Continued Compensation to Incapacitated Controllers

Ning Chiu is counsel at Davis Polk & Wardwell LLP. This post is based on a Davis Polk publication by Ms. Chiu, and is part of the Delaware law series; links to other posts in the series are available here.

Related research from the Program on Corporate Governance includes Independent Directors and Controlling Shareholders by Lucian Bebchuk and Assaf Hamdani (discussed on the Forum here), and The Untenable Case for Perpetual Dual-Class Stock by Lucian Bebchuk and Kobi Kastiel (discussed on the Forum here).

In an unusual finding, the Delaware Court of Chancery held that demand was partly excused and claims for corporate waste, bad faith and unjust enrichment could proceed against CBS Corporation for compensation paid to its former Executive Chairman, Sumner Redstone, who later became Chairman Emeritus. The plaintiff alleged that Mr. Redstone became incapacitated yet continued to receive compensation for work he did not perform.

The court noted that claims of corporate waste and bad faith require a plaintiff to show that the board’s decision was “so egregious or irrational” that it could not be based on a valid assessment of a company’s best interest, and amount to an “extreme factual scenario.” In making its determination, the court reviewed the salary payments made to Mr.
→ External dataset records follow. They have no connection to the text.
-- ==== Sys2Proof/Laws/Memory.lean ====
section
/-! SUPPORT. What the memory operations do: the bytes they read and write, and the canonical form they keep. -/

namespace Sys2Proof.Machine

/-! The canonical form -/

/-- `t`'s memories are in canonical form if `s`'s are, and turns go where they went. -/
structure Keeps (s t : State) : Prop where
  mem : Memory.wf s.mem = true → Memory.wf t.mem = true
  hostMem : Memory.wf s.hostMem = true → Memory.wf t.hostMem = true
  vault : Memory.wf s.vault = true → Memory.wf t.vault = true
  cur : t.cur = s.cur
  turns : t.turns = s.turns

theorem Keeps.refl (s : State) : Keeps s s := ⟨id, id, id, rfl, rfl⟩

theorem Keeps.trans {s t u : State} (a : Keeps s t) (b : Keeps t u) : Keeps s u :=
  ⟨b.mem ∘ a.mem, b.hostMem ∘ a.hostMem, b.vault ∘ a.vault, b.cur.trans a.cur, b.turns.trans a.turns⟩

/-- A state that has the same memories and schedule. -/
theorem Keeps.of_eq {s t : State} (m : t.mem = s.mem) (h : t.hostMem = s.hostMem) (v : t.vault = s.vault)
    (c : t.cur = s.cur) (r : t.turns = s.turns) : Keeps s t :=
  ⟨fun w => m ▸ w, fun w => h ▸ w, fun w => v ▸ w, c, r⟩

/-- The invariant goes along. -/
theorem Keeps.inv {s t : State} (k : Keeps s t) (h : s.Inv) : t.Inv := by
  obtain ⟨m, r⟩ := h
  simp only [State.memoriesWf, Bool.and_eq_true] at m
  refine ⟨?_, ?_⟩
  · simp only [State.memoriesWf, Bool.and_eq_true]
    exact ⟨⟨k.mem m.1.1, k.hostMem m.1.2⟩, k.vault m.2⟩
  · simpa only [State.scheduleWf, k.cur, k.turns] using r

/-- A loop over a list keeps what each of its steps keeps. -/
theorem Keeps.foldl {κ : Type} (f : State → κ → State) (h : ∀ s k, Keeps s (f s k)) (l : List κ) (s : State) :
    Keeps s (l.foldl f s) := by
  induction l generalizing s with
  | nil => exact .refl s
  | cons k l ih => exact (h s k).trans (ih _)

theorem keeps_setMemByte (s : State) (pa : Nat) (b : Byte) : Keeps s (setMemByte s pa b) :=
  ⟨swf_sset _ _ _ _, id, id, rfl, rfl⟩

theorem keeps_setHostByte (s : State) (a : Nat) (b : Byte) : Keeps s (setHostByte s a b) :=
  ⟨id, swf_sset _ _ _ _, id, rfl, rfl⟩

theorem keeps_setVaultByte (s : State) (c o : Nat) (b : Byte) : Keeps s (setVaultByte s c o b) :=
  ⟨id, id, swf_sset _ _ _ _, rfl, rfl⟩

theorem keeps_setLineEmpty (s : State) (c o : Nat) (e : Bool) : Keeps s (setLineEmpty s c o e) := .of_eq rfl rfl rfl rfl rfl
theorem keeps_setMemMark (s : State) (a : Nat) (m : Bool) : Keeps s (setMemMark s a m) := .of_eq rfl rfl rfl rfl rfl
theorem keeps_setHostMark (s : State) (a : Nat) (m : Bool) : Keeps s (setHostMark s a m) := .of_eq rfl rfl rfl rfl rfl
theorem keeps_setVaultMark (s : State) (c o : Nat) (m : Bool) : Keeps s (setVaultMark s c o m) := .of_eq rfl rfl rfl rfl rfl
theorem keeps_setCell (s : State) (c r k : Nat) (v : Word) : Keeps s (setCell s c r k v) := .of_eq rfl rfl rfl rfl rfl
theorem keeps_setCellMark (s : State) (c r k : Nat) (m : Bool) : Keeps s (setCellMark s c r k m) := .of_eq rfl rfl rfl rfl rfl

theorem keeps_setPackedAt (s : State) (base w x v : Nat) : Keeps s (setPackedAt s base w x v) := by
  unfold setPackedAt
  dsimp only
  split
  · exact keeps_setMemByte _ _ _
  · exact (keeps_setMemByte _ _ _).trans (keeps_setMemByte _ _ _)

theorem keeps_setViewByte (s : State) (a : Aperture) (o : Nat) (b : Byte) : Keeps s (setViewByte s a o b) := by
  unfold setViewByte
  split
  · exact keeps_setPackedAt _ _ _ _ _
  · exact keeps_setMemByte _ _ _

theorem keeps_pokeCell (s : State) (c r j k : Nat) (b : Byte) : Keeps s (pokeCell s c r j k b) := by
  unfold pokeCell
  split
  · exact .refl s
  · exact .of_eq rfl rfl rfl rfl rfl

theorem keeps_pokeByte (s : State) (pa : Nat) (b : Byte) : Keeps s (pokeByte s pa b) := by
  unfold pokeByte
  split
  · exact keeps_setMemByte _ _ _
  · exact (keeps_setVaultByte _ _ _ _).trans (keeps_setLineEmpty _ _ _ _)
  · exact keeps_pokeCell _ _ _ _ _ _
  · exact keeps_setHostByte _ _ _
  · split
    · exact keeps_setViewByte _ _ _ _
    · exact .refl s
  · exact .refl s

theorem keeps_pokeBytes (s : State) (pa : Nat) (l : List Byte) : Keeps s (pokeBytes s pa l) := by
  induction l generalizing s pa with
  | nil => exact .refl s
  | cons b l ih => exact (keeps_pokeByte s pa b).trans (ih _ _)

theorem keeps_poke (s : State) (pa n v : Nat) : Keeps s (poke s pa n v) := keeps_pokeBytes _ _ _

theorem keeps_setMarkAt (s : State) (pa : Nat) (m : Bool) : Keeps s (setMarkAt s pa m) := by
  unfold setMarkAt
  split
  · exact keeps_setMemMark _ _ _
  · exact keeps_setVaultMark _ _ _ _
  · exact keeps_setCellMark _ _ _ _ _
  · exact keeps_setHostMark _ _ _
  · split
    · exact Keeps.foldl _ (fun t b => keeps_setMemMark t b m) _ _
    · exact .refl s
  · exact .refl s

/-! Bytes -/

theorem memByte_setMemByte (s : State) (pa : Nat) (b : Byte) (a : Nat) :
    memByte (setMemByte s pa b) a = if a = pa then b else memByte s a := sget_sset _ _ _ _ _

theorem hostByte_setHostByte (s : State) (pa : Nat) (b : Byte) (a : Nat) :
    hostByte (setHostByte s pa b) a = if a = pa then b else hostByte s a := sget_sset _ _ _ _ _

theorem vaultByte_setVaultByte (s : State) (c o : Nat) (b : Byte) (d p : Nat) :
    vaultByte (setVaultByte s c o b) d p = if vaultKey d p = vaultKey c o then b else vaultByte s d p :=
  sget_sset _ _ _ _ _

theorem vaultKey_eq {c o d p : Nat} (ho : o < 2 ^ 24) (hp : p < 2 ^ 24) : vaultKey d p = vaultKey c o ↔ d = c ∧ p = o := by
  simp only [vaultKey, pow2_eq]
  omega

theorem inHbm_iff (pa n : Nat) : inHbm pa n = true ↔ pa / 2 ^ 37 < 8 ∧ pa + n ≤ 2 ^ 37 * (pa / 2 ^ 37) + 72000000000 := by
  unfold inHbm
  rw [Bool.and_eq_true, decide_eq_true_iff, decide_eq_true_iff]
  rfl

/-- A range of HBM is HBM byte by byte. -/
theorem regionOf_inHbm {pa n : Nat} (h : inHbm pa n = true) (k : Nat) (hk : k < n) :
    regionOf (pa + k) = .hbm (pa / 2 ^ 37) := by
  rw [inHbm_iff] at h
  have e : (pa + k) / 2 ^ 37 = pa / 2 ^ 37 := by omega
  unfold regionOf
  have p : plazaBase = 4222124650659840 := rfl
  have b : hbmBytes = 72000000000 := rfl
  have q : pow2 37 = 137438953472 := rfl
  rw [p, b, q, if_pos (by omega), if_pos (by omega)]
  exact congrArg Region.hbm e

theorem pokeByte_hbm (s : State) {pa n : Nat} (h : inHbm pa n = true) (hn : 0 < n) (b : Byte) :
    pokeByte s pa b = setMemByte s pa b := by
  have r := regionOf_inHbm h 0 hn
  simp only [Nat.add_zero] at r
  unfold pokeByte
  rw [r]

theorem inHbm_tail {pa n : Nat} (h : inHbm pa (n + 1) = true) (hn : 0 < n) : inHbm (pa + 1) n = true := by
  rw [inHbm_iff] at h ⊢
  omega

/-- Bytes written to HBM stand there, and every other byte is as before. -/
theorem memByte_pokeBytes (s : State) (pa : Nat) (l : List Byte) (h : inHbm pa l.length = true) (a : Nat) :
    memByte (pokeBytes s pa l) a = if pa ≤ a ∧ a < pa + l.length then l.getD (a - pa) 0 else memByte s a := by
  induction l generalizing s pa with
  | nil => simp [pokeBytes]
  | cons b l ih =>
    rw [pokeBytes, pokeByte_hbm s h (by simp)]
    cases l with
    | nil =>
      simp only [pokeBytes, memByte_setMemByte, List.length_cons, List.length_nil]
      by_cases e : a = pa
      · subst e; simp
      · rw [if_neg e, if_neg (by omega)]
    | cons c l =>
      rw [ih _ _ (inHbm_tail h (by simp)), memByte_setMemByte]
      simp only [List.length_cons]
      by_cases e : a = pa
      · subst e; rw [if_neg (by omega), if_pos rfl, if_pos (by omega)]; simp
      · by_cases g : pa + 1 ≤ a ∧ a < pa + 1 + (l.length + 1)
        · rw [if_pos g, if_pos (by omega)]
          obtain ⟨k, rfl⟩ : ∃ k, a = pa + 1 + k := ⟨a - (pa + 1), by omega⟩
          have e1 : pa + 1 + k - (pa + 1) = k := by omega
          have e2 : pa + 1 + k - pa = k + 1 := by omega
          rw [e1, e2, List.getD_cons_succ]
        · rw [if_neg g, if_neg e, if_neg (by omega)]

/-- Bytes written to HBM change `mem` alone. -/
theorem pokeBytes_hbm_world (s : State) (pa : Nat) (l : List Byte) (h : inHbm pa l.length = true) :
    { pokeBytes s pa l with mem := s.mem } = s := by
  induction l generalizing s pa with
  | nil => rfl
  | cons b l ih =>
    rw [pokeBytes, pokeByte_hbm s h (by simp)]
    cases l with
    | nil => rfl
    | cons c l =>
      have w := ih (setMemByte s pa b) (pa + 1) (inHbm_tail h (by simp))
      exact congrArg (fun t : State => { t with mem := s.mem }) w

/-! Numbers and their bytes -/

theorem length_bytesOfNat (n v : Nat) : (bytesOfNat n v).length = n := by
  induction n generalizing v with
  | zero => rfl
  | succ n ih => simp [bytesOfNat, ih]

theorem getD_bytesOfNat (n v k : Nat) (h : k < n) : (bytesOfNat n v).getD k 0 = BitVec.ofNat 8 (v / 2 ^ (8 * k)) := by
  induction n generalizing v k with
  | zero => omega
  | succ n ih =>
    cases k with
    | zero => simp [bytesOfNat]
    | succ k =>
      rw [bytesOfNat, List.getD_cons_succ, ih _ _ (by omega), Nat.div_div_eq_div_mul]
      congr 2
      rw [show 8 * (k + 1) = 8 + 8 * k by omega, Nat.pow_add]

theorem gather_lt (f : Nat → Byte) (k n : Nat) : gather f k n < 2 ^ (8 * n) := by
  induction n generalizing k with
  | zero => simp [gather]
  | succ n ih =>
    have := ih (k + 1)
    have := (f k).isLt
    rw [gather, show 8 * (n + 1) = 8 + 8 * n by omega, Nat.pow_add]
    omega

/-- Byte `j` of gathered bytes. -/
theorem gather_byte (f : Nat → Byte) (k n j : Nat) (h : j < n) : BitVec.ofNat 8 (gather f k n / 2 ^ (8 * j)) = f (k + j) := by
  induction n generalizing k j with
  | zero => omega
  | succ n ih =>
    have b := (f k).isLt
    cases j with
    | zero =>
      apply BitVec.eq_of_toNat_eq
      simp only [gather, Nat.mul_zero, Nat.pow_zero, Nat.div_one, BitVec.toNat_ofNat, Nat.add_zero]
      omega
    | succ j =>
      rw [gather, show 8 * (j + 1) = 8 + 8 * j by omega, Nat.pow_add, ← Nat.div_div_eq_div_mul,
        show ((f k).toNat + 256 * gather f (k + 1) n) / 2 ^ 8 = gather f (k + 1) n by omega, ih _ _ (by omega)]
      congr 1
      omega

end Sys2Proof.Machine
end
Redstone as Executive Chairman pursuant to an employment agreement. Under the agreement, the compensation committee could only increase, but not decrease, Mr. Redstone’s salary. Either party could also terminate the agreement. The agreement required Mr. Redstone to be “actively engaged” in working with the board and management, including providing overall leadership and strategic direction, offering guidance and support, coordinating board activities and communicating with shareholders.

According to the court, “it should have been abundantly clear to the members of the board” that instead of being “actively engaged,” Mr. Redstone was no longer providing meaningful services to the company beginning at some point in late 2014 or in 2015, including no longer physically attending any board meetings, only introducing himself on the telephone at multiple board meetings in 2014 and early 2015, not speaking at all at other board meetings held in 2015 and not participating on any analyst calls in 2015. The court also cited to numerous press articles reporting his impairment in 2015. In addition, emails and other correspondence indicate that several directors knew about Mr. Redstone’s condition, including from having visited him personally.

The court made clear that it did not expect the board to have terminated Mr. Redstone’s employment immediately after he fell ill, that he was entitled to “be treated in a dignified and respectful manner,” but the company made “no effort” to consider the financial impact of his incapacity for approximately twenty months. The record did not show that his capacity or his ability to perform was “discussed in any meaningful sense.” It was “[g]laringly absent” the lack of a memorandum or other writing “candidly assessing Redstone’s capabilities and the pros and cons of terminating” the employment agreement.

The court concluded that Mr. Redstone’s contributions to the company after May 2014 were “so negligible and inadequate” that “no person of ordinary, sound business judgement” would find them worth the millions of dollars of salary that were paid to Mr. Redstone. In addition, the failure to inquire into his health and at least consider terminating the employment agreement over a twenty-month period reflects a “conscious disregard” of the directors’ fiduciary duties.

As for payments rendered to him as Chairman Emeritus beginning in early 2016, the court found that the company chose to continue to pay Mr. Redstone a salary for services that it allegedly knew he could not render, and the decision to award him an ongoing salary of a million dollars under the circumstances were wasteful and lacked justification.